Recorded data
* * *

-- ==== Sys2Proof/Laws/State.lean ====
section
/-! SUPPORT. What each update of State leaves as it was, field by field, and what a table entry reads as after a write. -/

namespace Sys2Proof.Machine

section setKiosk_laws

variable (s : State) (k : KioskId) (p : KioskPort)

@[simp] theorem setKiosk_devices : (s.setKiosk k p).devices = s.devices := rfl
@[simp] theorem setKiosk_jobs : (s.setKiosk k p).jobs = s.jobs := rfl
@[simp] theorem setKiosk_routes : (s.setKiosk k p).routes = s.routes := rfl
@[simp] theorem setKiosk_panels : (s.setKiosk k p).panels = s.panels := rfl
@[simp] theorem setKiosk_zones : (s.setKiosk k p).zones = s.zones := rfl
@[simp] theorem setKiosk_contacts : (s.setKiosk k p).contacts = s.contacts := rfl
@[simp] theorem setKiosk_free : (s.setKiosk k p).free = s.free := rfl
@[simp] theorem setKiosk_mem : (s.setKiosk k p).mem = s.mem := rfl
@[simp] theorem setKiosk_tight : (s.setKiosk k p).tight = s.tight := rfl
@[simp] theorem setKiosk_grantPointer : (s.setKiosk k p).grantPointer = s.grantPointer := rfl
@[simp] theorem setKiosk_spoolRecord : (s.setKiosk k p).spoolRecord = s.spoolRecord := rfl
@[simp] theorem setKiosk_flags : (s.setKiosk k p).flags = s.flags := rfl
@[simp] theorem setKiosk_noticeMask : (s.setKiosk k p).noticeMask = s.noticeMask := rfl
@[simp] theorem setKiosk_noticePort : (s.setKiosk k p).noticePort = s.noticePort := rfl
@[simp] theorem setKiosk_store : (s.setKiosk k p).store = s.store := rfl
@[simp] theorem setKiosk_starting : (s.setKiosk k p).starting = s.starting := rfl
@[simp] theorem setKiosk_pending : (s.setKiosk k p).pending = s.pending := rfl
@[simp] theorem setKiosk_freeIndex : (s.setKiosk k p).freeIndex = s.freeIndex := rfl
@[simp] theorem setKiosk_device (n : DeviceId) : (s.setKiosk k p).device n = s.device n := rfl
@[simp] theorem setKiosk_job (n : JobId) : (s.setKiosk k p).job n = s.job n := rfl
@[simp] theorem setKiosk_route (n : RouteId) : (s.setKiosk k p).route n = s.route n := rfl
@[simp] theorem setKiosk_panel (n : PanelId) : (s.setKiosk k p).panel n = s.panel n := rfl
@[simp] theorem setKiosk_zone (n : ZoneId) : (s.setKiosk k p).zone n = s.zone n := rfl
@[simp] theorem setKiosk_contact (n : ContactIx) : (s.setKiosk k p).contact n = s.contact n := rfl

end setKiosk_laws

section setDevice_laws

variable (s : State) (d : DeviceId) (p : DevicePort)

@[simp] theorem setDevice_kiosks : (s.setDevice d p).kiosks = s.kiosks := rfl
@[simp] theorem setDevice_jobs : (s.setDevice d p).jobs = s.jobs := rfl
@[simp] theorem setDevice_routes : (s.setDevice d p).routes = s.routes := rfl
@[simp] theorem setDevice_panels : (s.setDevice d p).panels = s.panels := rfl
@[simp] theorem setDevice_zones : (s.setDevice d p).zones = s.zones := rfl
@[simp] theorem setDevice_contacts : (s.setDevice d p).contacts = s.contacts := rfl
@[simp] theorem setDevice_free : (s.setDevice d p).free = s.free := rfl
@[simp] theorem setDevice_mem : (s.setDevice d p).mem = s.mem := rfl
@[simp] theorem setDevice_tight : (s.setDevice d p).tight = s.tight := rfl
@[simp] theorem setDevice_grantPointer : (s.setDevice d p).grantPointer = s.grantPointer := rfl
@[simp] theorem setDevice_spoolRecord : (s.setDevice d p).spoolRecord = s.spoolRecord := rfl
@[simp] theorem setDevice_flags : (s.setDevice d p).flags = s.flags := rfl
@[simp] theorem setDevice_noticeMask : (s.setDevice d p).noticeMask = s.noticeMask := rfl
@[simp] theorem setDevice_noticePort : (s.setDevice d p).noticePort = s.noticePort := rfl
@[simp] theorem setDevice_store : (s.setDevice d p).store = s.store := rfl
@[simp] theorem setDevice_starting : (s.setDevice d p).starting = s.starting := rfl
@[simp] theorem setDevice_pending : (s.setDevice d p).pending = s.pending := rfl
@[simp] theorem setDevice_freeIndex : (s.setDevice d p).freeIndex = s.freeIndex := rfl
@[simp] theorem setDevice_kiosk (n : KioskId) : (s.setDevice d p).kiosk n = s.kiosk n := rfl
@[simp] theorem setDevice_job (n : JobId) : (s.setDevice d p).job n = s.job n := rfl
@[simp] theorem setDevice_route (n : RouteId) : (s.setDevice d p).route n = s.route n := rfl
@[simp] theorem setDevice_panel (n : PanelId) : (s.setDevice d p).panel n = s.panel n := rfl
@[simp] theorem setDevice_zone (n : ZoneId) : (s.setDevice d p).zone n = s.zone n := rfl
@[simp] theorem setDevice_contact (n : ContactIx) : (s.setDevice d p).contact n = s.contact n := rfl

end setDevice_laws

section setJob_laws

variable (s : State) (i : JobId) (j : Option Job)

* * *

### What you should do
The response must consist solely of the lines from the top of the records through the line holding "section setKiosk_laws", copied word for word.

### Solution
-- ==== Sys2Proof/Laws/State.lean ====
section
/-! SUPPORT. What each update of State leaves as it was, field by field, and what a table entry reads as after a write. -/

namespace Sys2Proof.Machine

section setKiosk_laws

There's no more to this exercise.